Август 1907 года супруги провели, отдыхая в Девоне и Корнуолле, и одним из важнейших дел Голсуорси в это время стало посещение тюрьмы в Дартмуре. «Здесь (в Бьюте) мы пробыли до тридцатого августа, затем до 2 сентября побывали в Ту-Бриджис в Дартмуре (где я посетил тюрьму), в сентябре опять жили в Тауне. Здесь великолепно – такой воздух, такие скалы, пески, холмы и тропинки, такое небо. Здесь слишком хорошо, чтобы работать, и аромат тоже чудесный». Наверное, во время этого отдыха Голсуорси решили обзавестись домом на западе, где они смогли бы периодически жить. Они вернулись в Манатон в октябре, затем следующей весной и в том же году они арендовали на много лет вперед ферму Уингстон, вернее, часть фермы, так как в остальных комнатах проживал с семьей сам фермер, мистер Эндакотт.
Но в 1907 году они еще кочевали с места на место. «В пятницу мы поедем в Телвертон. У Джека есть разрешение на посещение дартмурской тюрьмы.

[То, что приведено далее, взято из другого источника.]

/-- The rate change has completed (R63). -/
def pauseDone (st : Nat) (s : State) : State :=
  let p := tget {} s.tc.pauses st
  if s.flt.safe || p.st != .running || decide (p.start + 6000 < s.now) then s
  else
    let s := showPause st 0 (modTc (fun t => { t with pauses := tset {} t.pauses st {} }) s)
    match kindOf st with
    | (.ss, n) => laneQueues n (capUpdate (linksFresh n (handAll n (modSite n (fun x => { x with st := 3, rate := p.rate }) s))))
    | (_, m) => modMs m (fun x => { x with st := 1, rate := p.rate, fallback := x.fallback && decide (x.rate ≤ p.rate) }) s

def execPauseComplete (station : Nat) (s : State) : Out := .next (pauseDone station s)

/-- 6 µs have passed (R66): a site returns to its previous rate and its modules have 6 µs more to be in flit mode (R243); a
memory station retrains at 4.0 Gb/s (R139). Log entry 4 (DESIGN CHOICE). -/
def pauseTimeout (st : Nat) (s : State) : State :=
  let p := tget {} s.tc.pauses st
  if s.flt.safe || p.st != .running || decide (s.now < p.start + 6000) then s
  else
    match kindOf st with
    | (.ss, n) =>
      let s := showPause st 0 (modTc (fun t => { t with pauses := tset {} t.pauses st {} }) s)
      laneQueues n (linksFresh n (handAll n (modSite n (fun x => { x with st := 3, rate := x.oldRate, fallbackAt := some s.now }) s)))
    | (_, m) =>
      let s := modTc (fun t => { t with pauses := tset {} t.pauses st { p with st := .draining } }) s
      modMs m (fun x => { x with st := 0, rate := 2 }) s

def execPauseTimeout (station : Nat) (s : State) : Out := .next (pauseTimeout station s)

end Sys2Proof.Machine
end

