-- ==== Sys2Proof/Machine/Dispatch.lean ====
section
/-! DEFINITION. One arm per command: a direct call of the command's meaning. -/

namespace Sys2Proof.Machine

open Sys2Proof
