/-- O6. Words written to the next slot load a reel, CHECK and its completion judge it, and CLEAR empties the slot (R93,
R94, R98). With the right of an operator a word written to the slot that is not active stands in the reel store and
the slot is loading. CHECK of a loading slot begins the checks. Their completion refuses the reel with the first code,
record, station and plane that failed, or passes it with its affected stations and its digest. CLEAR empties the slot
and withdraws an armed swap. Without the right nothing changes. -/
def Obligations.TheNextReelIsLoadedAndChecked : Prop :=
  (∀ (p : Path) (a : Nat) (w : Word32) (s : State), mayWrite s p .o = true → slotOfAddr a = some (1 - s.tc.activeSlot)
      → s.tc.activeSlot ≤ 1 → a % 4 = 0 → s.slu.next = .empty ∨ s.slu.next = .loading
      → exec (.reelStoreWrite p a w) s = .next { s with slu := { s.slu with
          store := tset 0 s.slu.store (a / 4) w, next := .loading } })
  ∧ (∀ (p : Path) (a : Nat) (w : Word32) (s : State), mayWrite s p .o = true → slotOfAddr a = some s.tc.activeSlot
      → exec (.reelStoreWrite p a w) s = .next s)
  ∧ (∀ (p : Path) (s : State), mayWrite s p .o = true → s.slu.next = .loading
      → exec (.reelCheck p) s = .next { s with slu := { s.slu with next := .checking } })
  ∧ (∀ (f : CheckFail) (s : State), s.slu.next = .checking → checkReel s (1 - s.tc.activeSlot) = some f
      → exec .reelCheckComplete s = .next { s with
          tc := { s.tc with lastRefused := true, swapArm := false }
          slu := { s.slu with
            next := .refused
            ckHeader := f.header
            ckCode := f.code
            ckRecord := f.record
            ckStation := f.station
            ckPlane := f.plane } })
  ∧ (∀ s : State, s.slu.next = .checking → checkReel s (1 - s.tc.activeSlot) = none
      → ∃ t, exec .reelCheckComplete s = .next t
        ∧ t.slu = { s.slu with
            next := .passed
            ckHeader := false
            ckCode := 0
            ckRecord := 0
            ckStation := 0
            ckPlane := 0
            affected := affectedBy s s.tc.activeSlot (1 - s.tc.activeSlot) }
        ∧ t.tc = { s.tc with lastRefused := false, checkTick := s.now }
        ∧ t.role.digestNext = digestOf s (1 - s.tc.activeSlot)
        ∧ t = { s with slu := t.slu, tc := t.tc, role := t.role, pair := t.pair })
  ∧ (∀ (p : Path) (s : State), mayWrite s p .o = true → s.slu.swap = .draining ∨ s.slu.swap = .waiting
      → exec (.reelClear p) s = .next { s with
          tc := { s.tc with swapArm := false, swapDeferred := false }
          slu := { s.slu with next := .empty, swap := .none, reason := 3 } })
  ∧ (∀ (p : Path) (s : State), mayWrite s p .o = true → s.slu.swap = .none ∨ s.slu.swap = .refused
      → exec (.reelClear p) s = .next { s with
          tc := { s.tc with swapArm := false, swapDeferred := false }
          slu := { s.slu with next := .empty } })
  ∧ (∀ (p : Path) (a : Nat) (w : Word32) (s : State), mayWrite s p .o = false
      → exec (.reelStoreWrite p a w) s = .next s ∧ exec (.reelCheck p) s = .next s ∧ exec (.reelClear p) s = .next s)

Это ужасно, но он так давно хочет там побывать», – пишет Ада Моттрэму в конце августа.
Это было первое из его многочисленных посещений тюрьмы, и он, наверное, пришел в ужас при виде жизни, протекавшей за этими стенами; живую картину увиденного он запечатлел в очерках «Дом безмолвия» и «Порядок». Нечеловеческие условия в камерах-одиночках, где протекала жизнь заключенных (даже после того, как истекал срок их одиночного заключения), настолько врезались ему в память, что он уже никогда не смог этого забыть.
«Там, внутри, за высокими стенами, – безмолвие.
Под квадратом неба, замкнутым высокими серыми зданиями, не видно ничего живого, кроме заключенных, да тюремщиков, да кота, который охотится за тюремными мышами...
Прежде чем его (заключенного) допустили в этот Дом безмолвия, он вытерпел, как полагается, полгода полнейшего одиночества, и теперь в маленькой, выбеленной камере с темным полом, который он тщательно моет, остается наедине с собою «всего» четырнадцать часов из двадцати четырех, не считая воскресений, когда он проводит здесь двадцать один час, потому что этот день посвящен богу. Он проводит эти часы, шагая из угла в угол, бормоча про себя, прислушиваясь к малейшему звуку извне, не сводя взгляда с маленького «глазка», в который его могут видеть, а ему ничего не видно».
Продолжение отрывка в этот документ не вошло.